Dari laporan perkembangan retribusi pasar, hasilnya memang terasa. Dari 845 pemilik kios, sebelumnya hanya 94 pedagang yang rutin membayar sewa. Setelah pendampingan hukum oleh Kejari OKI, jumlah pedagang patuh melonjak menjadi 385 pedagang, naik sekitar 34,21 persen, dengan tambahan PAD mencapai Rp 539 juta.
Kepala Kejaksaan Negeri OKI, H. Sumantri, menjelaskan bahwa pendampingan dilakukan melalui fungsi Perdata dan Tata Usaha Negara (Datun). Kejaksaan, ujar dia, bertugas memastikan aset negara, termasuk pasar daerah, dikelola dengan benar sehingga tak menimbulkan potensi kerugian.

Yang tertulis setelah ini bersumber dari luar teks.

/-- The fetch increments the PC before each byte, within the page, takes a second byte when bit 7 of the first is set,
and changes nothing but the PC (R31 to R33, R80; D4, D5), where memory holds the bytes. -/
def Obligations.FetchReadsAfterIncrement : Prop :=
  ∀ s : State, IsMemory s (inc12 s.p0) →
    (((s.byteAt (inc12 s.p0)).getLsbD 7 = false →
      fetchBytes s = ([s.byteAt (inc12 s.p0)], { s with p0 := inc12 s.p0 })) ∧
    ((s.byteAt (inc12 s.p0)).getLsbD 7 = true → IsMemory s (inc12 (inc12 s.p0)) →
      fetchBytes s =
        ([s.byteAt (inc12 s.p0), s.byteAt (inc12 (inc12 s.p0))], { s with p0 := inc12 (inc12 s.p0) })))

/-- After reset, whatever the platform put in memory and however it maps it, the interrupt check does nothing and, where
there is memory at address 0x0001, the first byte fetched is the one there (spec/70_reset_and_hazards.md R261,
spec/20_memory.md R59; D16). -/
def Obligations.FirstFetchAtOne : Prop :=
  ∀ (m : Memory) (map : List Region) (mask : BitVec 4),
    let s : State := { State.reset with mem := m, memmap := map, pageMask := mask }
    interruptCheck s = s ∧ (IsMemory s 0x0001#16 → (fetchBytes s).1.head? = some (s.byteAt 0x0001#16))

/-- Every well-formed instruction answers a next state in every state, and a term no bytes decode to is refused: the
machine raises no exception (spec/60_exceptions.md R220; D19). The model's choices in it: that a branch with byte 0x80
completes (JUMP_DISP80, entry 1), that a decimal add with a digit above 9 completes (DAD_NONBCD, entry 2), where R220
leaves a model to refuse; and that a term no bytes decode to is refused (entry 19). -/
def Obligations.ExecAlwaysCompletes : Prop :=
  ∀ (i : Instr) (s : State),
    (i.wellFormed = true → ∃ t, exec i s = .next t) ∧ (i.wellFormed = false → exec i s = .refused .illFormed)

/-! ## Addresses (spec/40_addressing_and_alu.md) -/

/-- `Add12` leaves the page and adds to the offset modulo 4096 (R111; D5, G6). -/
def Obligations.Add12StaysInPage : Prop :=
  ∀ (p : Word) (k : Int), pageOf (add12 p k) = pageOf p ∧
    ((offsetOf (add12 p k)).toNat : Int) = ((offsetOf p).toNat + k) % 4096

/-- PC-relative and indexed addressing: pointer plus signed displacement, `0x80` taking the signed content of E; no
register changes (R110, R112, R113; scope of E: D6). -/
def Obligations.PlainEffectiveAddress : Prop :=
  ∀ (p : Ptr) (d : Byte) (s : State),
    eaMem .plain p d s = some (add12 (s.ptr p) (if d = 0x80#8 then s.e.toInt else d.toInt), s)

/-- Auto-indexing: a negative displacement decrements before, a positive one increments after the access, and the
pointer always ends at old pointer plus displacement; nothing else changes (R115; sign after E: D8). -/
def Obligations.AutoIndexedAddress : Prop :=
  ∀ (p : Ptr) (d : Byte) (s : State) (k : Int), p ≠ .p0 → k = (if d = 0x80#8 then s.e.toInt else d.toInt) →
    ∃ a t, eaMem .auto p d s = some (a, t) ∧ t.ptr p = add12 (s.ptr p) k ∧
      (k < 0 → a = t.ptr p) ∧ (0 ≤ k → a = s.ptr p) ∧ t = s.setPtr p (t.ptr p)

/-! ## Memory (spec/20_memory.md) -/

/-- What a read returns and leaves, for each kind of address: RAM and ROM their byte and no trace, a device the drawn
byte and an event, an empty address the drawn byte (R53, R60; D25; the event of a device read is the model's, entry 12). -/
def Obligations.ReadByKind : Prop :=
  ∀ (k : Access) (drawn : Byte) (a : Word) (s : State),
    (IsMemory s a → busRead k drawn a s = (s.byteAt a, s)) ∧
    (s.kindOf a = .device → busRead k drawn a s = (drawn, { s with events := s.events ++ [.deviceRead k a drawn] })) ∧
    (s.kindOf a = .empty → busRead k drawn a s = (drawn, s))

/-- What a write does, for each kind of address: in RAM every address of the same place then reads the byte, every other
address reads as before, and nothing but memory changes (no event); ROM and empty addresses are unchanged, a device gets
an event (R53, R60; D25; an address whose undecoded page bits alone differ is of the same place: R51, R59, D24). -/
def Obligations.WriteByKind : Prop :=
  ∀ (a : Word) (v : Byte) (s : State), Memory.wf s.mem = true →
    (s.kindOf a = .ram → memWrite a v s = { s with mem := (memWrite a v s).mem } ∧
      ∀ b : Word, (memWrite a v s).byteAt b = if s.place b = s.place a then v else s.byteAt b) ∧
    (s.kindOf a = .rom ∨ s.kindOf a = .empty → memWrite a v s = s) ∧
    (s.kindOf a = .device → memWrite a v s = { s with events := s.events ++ [.deviceWrite a v] })

/-- The page bits are decoded as the platform has it: where it decodes none, every page shows the same 4,096 bytes, so
that a byte stored in RAM is read at its offset in every page; where it decodes all, every address is a byte of its own
(R51, R59; D24; the mask that says which bits are decoded is the model's form, entry 23). -/
def Obligations.PageBitsByPlatform : Prop :=
  ∀ (a b : Word) (v : Byte) (s : State),
    (s.pageMask = 0b0000#4 → offsetOf b = offsetOf a → s.byteAt b = s.byteAt a ∧ s.kindOf b = s.kindOf a) ∧
    (s.pageMask = 0b0000#4 → Memory.wf s.mem = true → s.kindOf a = .ram →
      (memWrite a v s).byteAt b = if offsetOf b = offsetOf a then v else s.byteAt b) ∧
    (s.pageMask = 0b1111#4 → Memory.wf s.mem = true → s.kindOf a = .ram →
      (memWrite a v s).byteAt b = if b = a then v else s.byteAt b)

/-- No step whatever, of the processor or of the environment, changes the platform's map, page bits or a byte not RAM
(R53, R59; D24). -/
def Obligations.NonRamNeverChanges : Prop :=
  ∀ (s t : State), step s = .next t →
    t.memmap = s.memmap ∧ t.pageMask = s.pageMask ∧ ∀ a : Word, s.kindOf a ≠ .ram → t.byteAt a = s.byteAt a

/-- A byte stored where the next instruction's first byte lies is what the next fetch reads (R64; D23). -/
def Obligations.StoreSeenByNextFetch : Prop :=
  ∀ (m : IndexMode) (p : Ptr) (d : Byte) (a : Word) (s t u : State), Memory.wf s.mem = true →
    eaMem m p d s = some (a, t) → s.kindOf a = .ram → exec (.st m p d) s = .next u → inc12 u.p0 = a →
    (fetchBytes u.nextDraws).1.head? = some s.ac

/-! ## Memory reference instructions (spec/41_memory_reference.md) -/

/-- LD, AND, OR, XOR: their encodings, and AC gets the byte read at the effective address, or its bitwise combination with
the old AC; nothing else changes beyond the address computation and the read (R130, R132 to R134). -/
def Obligations.LoadAndLogicResults : Prop :=
  ∀ (m : IndexMode) (p : Ptr) (d : Byte) (s : State), MemFields.wellFormed m p = true →
    ∃ a t, eaMem m p d s = some (a, t) ∧
      let v := (dataRead a t).1
      let u := (dataRead a t).2
      (encode (.ld m p d) = [0b11000#5 ++ m.toBit ++ p.toBits, d] ∧ exec (.ld m p d) s = .next { u with ac := v }) ∧
      (encode (.and m p d) = [0b11010#5 ++ m.toBit ++ p.toBits, d] ∧
        exec (.and m p d) s = .next { u with ac := s.ac &&& v }) ∧
      (encode (.or m p d) = [0b11011#5 ++ m.toBit ++ p.toBits, d] ∧
        exec (.or m p d) s = .next { u with ac := s.ac ||| v }) ∧
      (encode (.xor m p d) = [0b11100#5 ++ m.toBit ++ p.toBits, d] ∧
        exec (.xor m p d) s = .next { u with ac := s.ac ^^^ v })

/-- ST: the write of AC at the effective address, after the address computation; AC and the flags unchanged (R131). -/
def Obligations.StoreResult : Prop :=
  ∀ (m : IndexMode) (p : Ptr) (d : Byte) (s : State), MemFields.wellFormed m p = true →
    ∃ a t, eaMem m p d s = some (a, t) ∧ exec (.st m p d) s = .next (memWrite a s.ac t) ∧
      (memWrite a s.ac t).ac = s.ac ∧ (memWrite a s.ac t).sr = s.sr

/-- ST, ILD, DLD: every address but those of the effective address's place (itself, and on a platform that does not decode
every page bit its images in other pages) reads as before, and those, in RAM, read the byte stored (R131, R160, R161,
R53, R51). -/
def Obligations.StoringFrame : Prop :=
  ∀ (m : IndexMode) (p : Ptr) (d : Byte) (s : State), Memory.wf s.mem = true →
    (∀ a t u, eaMem m p d s = some (a, t) → exec (.st m p d) s = .next u →
      (∀ b : Word, s.place b ≠ s.place a → u.byteAt b = s.byteAt b) ∧
      (s.kindOf a = .ram → ∀ b : Word, s.place b = s.place a → u.byteAt b = s.ac)) ∧
    (∀ u, exec (.ild p d) s = .next u ∨ exec (.dld p d) s = .next u →
      (∀ b : Word, s.place b ≠ s.place (eaPlain p d s) → u.byteAt b = s.byteAt b) ∧
      (s.kindOf (eaPlain p d s) = .ram → ∀ b : Word, s.place b = s.place (eaPlain p d s) → u.byteAt b = u.ac))

/-- A push by `ST @-1(p)` and a pop by `LD @1(p)` give AC and the pointer back, in RAM, whatever page offset the
pointer has (R115, R130, R131). -/
def Obligations.PushThenPop : Prop :=
  ∀ (p : Ptr) (s : State), p ≠ .p0 → Memory.wf s.mem = true → s.kindOf (add12 (s.ptr p) (-1)) = .ram →
    ∃ t u, exec (.st .auto p 0xFF#8) s = .next t ∧ t.ptr p = add12 (s.ptr p) (-1) ∧
      ∀ x : Byte, exec (.ld .auto p 0x01#8) { t with ac := x } = .next u ∧ u.ac = s.ac ∧ u.ptr p = s.ptr p

/-! ## Sums (spec/40_addressing_and_alu.md R118 to R120) -/

/-- ADD, ADI, ADE: AC modulo 256, CY/L the unsigned carry, OV the signed overflow, nothing else (R118, R135, R144, R180;
which flags: D9, G4). -/
def Obligations.BinaryAdds : Prop :=
  (∀ (m : IndexMode) (p : Ptr) (d : Byte) (s : State), MemFields.wellFormed m p = true →
    ∃ a t u, eaMem m p d s = some (a, t) ∧ exec (.add m p d) s = .next u ∧
      BinaryAddEffect (dataRead a t).1 (dataRead a t).2 u) ∧
  (∀ (d : Byte) (s : State), ∃ u, exec (.adi d) s = .next u ∧ BinaryAddEffect d s u) ∧
  (∀ s : State, ∃ u, exec .ade s = .next u ∧ BinaryAddEffect s.e s u)

/-- CAD, CAI, CAE: `AC - b - 1 + CY/L` modulo 256, CY/L set when there is no borrow, OV the signed overflow, nothing
else (R119, with R118, R136, R145, R181; which flags are written rests on the spec's D9 and G4, entry 6). -/
def Obligations.ComplementAdds : Prop :=
  (∀ (m : IndexMode) (p : Ptr) (d : Byte) (s : State), MemFields.wellFormed m p = true →
    ∃ a t u, eaMem m p d s = some (a, t) ∧ exec (.cad m p d) s = .next u ∧
      ComplementAddEffect (dataRead a t).1 (dataRead a t).2 u) ∧
  (∀ (d : Byte) (s : State), ∃ u, exec (.cai d) s = .next u ∧ ComplementAddEffect d s u) ∧
  (∀ s : State, ∃ u, exec .cae s = .next u ∧ ComplementAddEffect s.e s u)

“Fungsi Datun terus mendampingi pemanfaatan aset negara berupa pasar yang berpotensi menimbulkan kerugian negara,” tutur Sumantri.
Ia mencatat jumlah kios di Pasar Kayuagung meningkat dari 741 unit pada 2024 menjadi 845 unit pada 2025. Namun, tunggakan retribusi masih tinggi, sekitar Rp 2,2 miliar, dengan potensi penerimaan Rp 1,2 miliar.